» **Work order**:
After finding the line that contains "reads [0xCB, 0x3A] (.srlR .d) ∧" in the entries below, retype it and every following line precisely, the last included.

(Data entries)
-- ==== Sys2Proof/Tests/Slice0.lean ====
section
/-! SUPPORT. The package's own tests: what WellFormed refuses, words decoded as the spec's encodings read, single steps with
the outcomes of spec/95_test_vectors.md, and for each obligation a state and operands that meet its hypotheses. -/

namespace Sys2Proof.Machine.Tests

open Sys2Proof Sys2Proof.Machine

/-! ## WellFormed refuses an ill-formed term, one for each check -/

theorem test_wellFormed_jr_cond : (Instr.jrCcE .po 0x00).wellFormed = false := by decide
theorem test_wellFormed_rst_target : (Instr.rstP 0x29).wellFormed = false := by decide
theorem test_wellFormed_ixh_beside_h : (Instr.ldRIxh .h).wellFormed = false := by decide
theorem test_wellFormed_ixl_beside_l : (Instr.ldRIxl .l).wellFormed = false := by decide
theorem test_wellFormed_iyh_beside_l : (Instr.ldRIyh .l).wellFormed = false := by decide
theorem test_wellFormed_iyl_beside_h : (Instr.ldRIyl .h).wellFormed = false := by decide
theorem test_wellFormed_edNop_defined_byte : (Instr.edNop 0x44).wellFormed = false := by decide
theorem test_wellFormed_transitions :
    [Instr.prefixCb, .prefixEd, .prefixDd, .prefixFd, .prefixDdCb, .prefixFdCb].all (fun i => !i.wellFormed) = true := by
  decide

/-! ## Decoding words written out from the spec's encodings -/

/-- All of `bs` is read as `i`. -/
abbrev reads (bs : List Byte) (i : Instr) : Prop :=
  (match decode bs with
   | .ok d => decide (d.instr = i) && d.length == bs.length
   | .error _ => false) = true

/-- 30_encoding.md R83. -/
theorem test_decode_io_cpu_main :
    reads [0x00] .nop ∧
    reads [0x76] .halt ∧
    reads [0xD3, 0xA5] (.outPortNA 0xA5) ∧
    reads [0xDB, 0xA5] (.inAPortN 0xA5) ∧
    reads [0xF3] .di ∧
    reads [0xFB] .ei := by
  decide

/-- 30_encoding.md R83. -/
theorem test_decode_load16_main :
    reads [0x11, 0x34, 0x12] (.ldDdNn .de 0x1234) ∧
    reads [0x08] .exAfAf ∧
    reads [0x22, 0x34, 0x12] (.ldMemNnHl 0x1234) ∧
    reads [0x2A, 0x34, 0x12] (.ldHlMemNn 0x1234) ∧
    reads [0xE1] (.popQq .hl) ∧
    reads [0xF5] (.pushQq .af) ∧
    reads [0xD9] .exx ∧
    reads [0xE3] .exMemSpHl ∧
    reads [0xEB] .exDeHl ∧
    reads [0xF9] .ldSpHl := by
  decide

/-- 30_encoding.md R83. -/
theorem test_decode_load8_main :
    reads [0x02] .ldMemBcA ∧
    reads [0x12] .ldMemDeA ∧
    reads [0x2E, 0xFE] (.ldRN .l 0xFE) ∧
    reads [0x36, 0xFE] (.ldMemHlN 0xFE) ∧
    reads [0x0A] .ldAMemBc ∧
    reads [0x1A] .ldAMemDe ∧
    reads [0x32, 0x34, 0x12] (.ldMemNnA 0x1234) ∧
    reads [0x3A, 0x34, 0x12] (.ldAMemNn 0x1234) ∧
    reads [0x61] (.ldRR .h .c) ∧
    reads [0x4E] (.ldRMemHl .c) ∧
    reads [0x73] (.ldMemHlR .e) := by
  decide

/-- 30_encoding.md R83. -/
theorem test_decode_arith16_main :
    reads [0x33] (.incSs .sp) ∧
    reads [0x19] (.addHlSs .de) ∧
    reads [0x1B] (.decSs .de) := by
  decide

/-- 30_encoding.md R83. -/
theorem test_decode_arith8_main :
    reads [0x1C] (.incR .e) ∧
    reads [0x34] .incMemHl ∧
    reads [0x2D] (.decR .l) ∧
    reads [0x35] .decMemHl ∧
    reads [0x27] .daa ∧
    reads [0x2F] .cpl ∧
    reads [0x37] .scf ∧
    reads [0x3F] .ccf ∧
    reads [0x81] (.addAR .c) ∧
    reads [0x86] .addAMemHl ∧
    reads [0xC6, 0x9C] (.addAN 0x9C) ∧
    reads [0x8C] (.adcAR .h) ∧
    reads [0x8E] .adcAMemHl ∧
    reads [0xCE, 0xFE] (.adcAN 0xFE) ∧
    reads [0x95] (.subR .l) ∧
    reads [0x96] .subMemHl ∧
    reads [0xD6, 0xA5] (.subN 0xA5) ∧
    reads [0x9C] (.sbcAR .h) ∧
    reads [0x9E] .sbcAMemHl ∧
    reads [0xDE, 0xFE] (.sbcAN 0xFE) ∧
    reads [0xA1] (.andR .c) ∧
    reads [0xA6] .andMemHl ∧
    reads [0xE6, 0x9C] (.andN 0x9C) ∧
    reads [0xAF] (.xorR .a) ∧
    reads [0xAE] .xorMemHl ∧
    reads [0xEE, 0x9C] (.xorN 0x9C) ∧
    reads [0xB2] (.orR .d) ∧
    reads [0xB6] .orMemHl ∧
    reads [0xF6, 0xA5] (.orN 0xA5) ∧
    reads [0xBF] (.cpR .a) ∧
    reads [0xBE] .cpMemHl ∧
    reads [0xFE, 0x9C] (.cpN 0x9C) := by
  decide

/-- 30_encoding.md R83. -/
theorem test_decode_rotate_bit_main :
    reads [0x07] .rlca ∧
    reads [0x0F] .rrca ∧
    reads [0x17] .rla ∧
    reads [0x1F] .rra := by
  decide

/-- 30_encoding.md R83. -/
theorem test_decode_control_main :
    reads [0x10, 0xFB] (.djnzE 0xFB) ∧
    reads [0x18, 0x80] (.jrE 0x80) ∧
    reads [0x28, 0xFB] (.jrCcE .z 0xFB) ∧
    reads [0xC8] (.retCc .z) ∧
    reads [0xCA, 0x34, 0x12] (.jpCcNn .z 0x1234) ∧
    reads [0xC3, 0x34, 0x12] (.jpNn 0x1234) ∧
    reads [0xEC, 0x34, 0x12] (.callCcNn .pe 0x1234) ∧
    reads [0xFF] (.rstP 0x38) ∧
    reads [0xC9] .ret ∧
    reads [0xCD, 0x34, 0x12] (.callNn 0x1234) ∧
    reads [0xE9] .jpHl := by
  decide

/-- 30_encoding.md R84. -/
theorem test_decode_rotate_bit_cb :
    reads [0xCB, 0x04] (.rlcR .h) ∧
    reads [0xCB, 0x06] .rlcMemHl ∧
    reads [0xCB, 0x0C] (.rrcR .h) ∧
    reads [0xCB, 0x0E] .rrcMemHl ∧
    reads [0xCB, 0x11] (.rlR .c) ∧
    reads [0xCB, 0x16] .rlMemHl ∧
    reads [0xCB, 0x1C] (.rrR .h) ∧
    reads [0xCB, 0x1E] .rrMemHl ∧
    reads [0xCB, 0x21] (.slaR .c) ∧
    reads [0xCB, 0x26] .slaMemHl ∧
    reads [0xCB, 0x2A] (.sraR .d) ∧
    reads [0xCB, 0x2E] .sraMemHl ∧
    reads [0xCB, 0x37] (.slsR .a) ∧
    reads [0xCB, 0x36] .slsMemHl ∧
    reads [0xCB, 0x3A] (.srlR .d) ∧
    reads [0xCB, 0x3E] .srlMemHl ∧
    reads [0xCB, 0x5F] (.bitBR 3 .a) ∧
    reads [0xCB, 0x6E] (.bitBMemHl 5) ∧
    reads [0xCB, 0x9C] (.resBR 3 .h) ∧
    reads [0xCB, 0xAE] (.resBMemHl 5) ∧
    reads [0xCB, 0xE9] (.setBR 5 .c) ∧
    reads [0xCB, 0xD6] (.setBMemHl 2) := by
  decide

» **Response to the exercise**:
    reads [0xCB, 0x3A] (.srlR .d) ∧
    reads [0xCB, 0x3E] .srlMemHl ∧
    reads [0xCB, 0x5F] (.bitBR 3 .a) ∧
    reads [0xCB, 0x6E] (.bitBMemHl 5) ∧
    reads [0xCB, 0x9C] (.resBR 3 .h) ∧
    reads [0xCB, 0xAE] (.resBMemHl 5) ∧
    reads [0xCB, 0xE9] (.setBR 5 .c) ∧
    reads [0xCB, 0xD6] (.setBMemHl 2) := by
  decide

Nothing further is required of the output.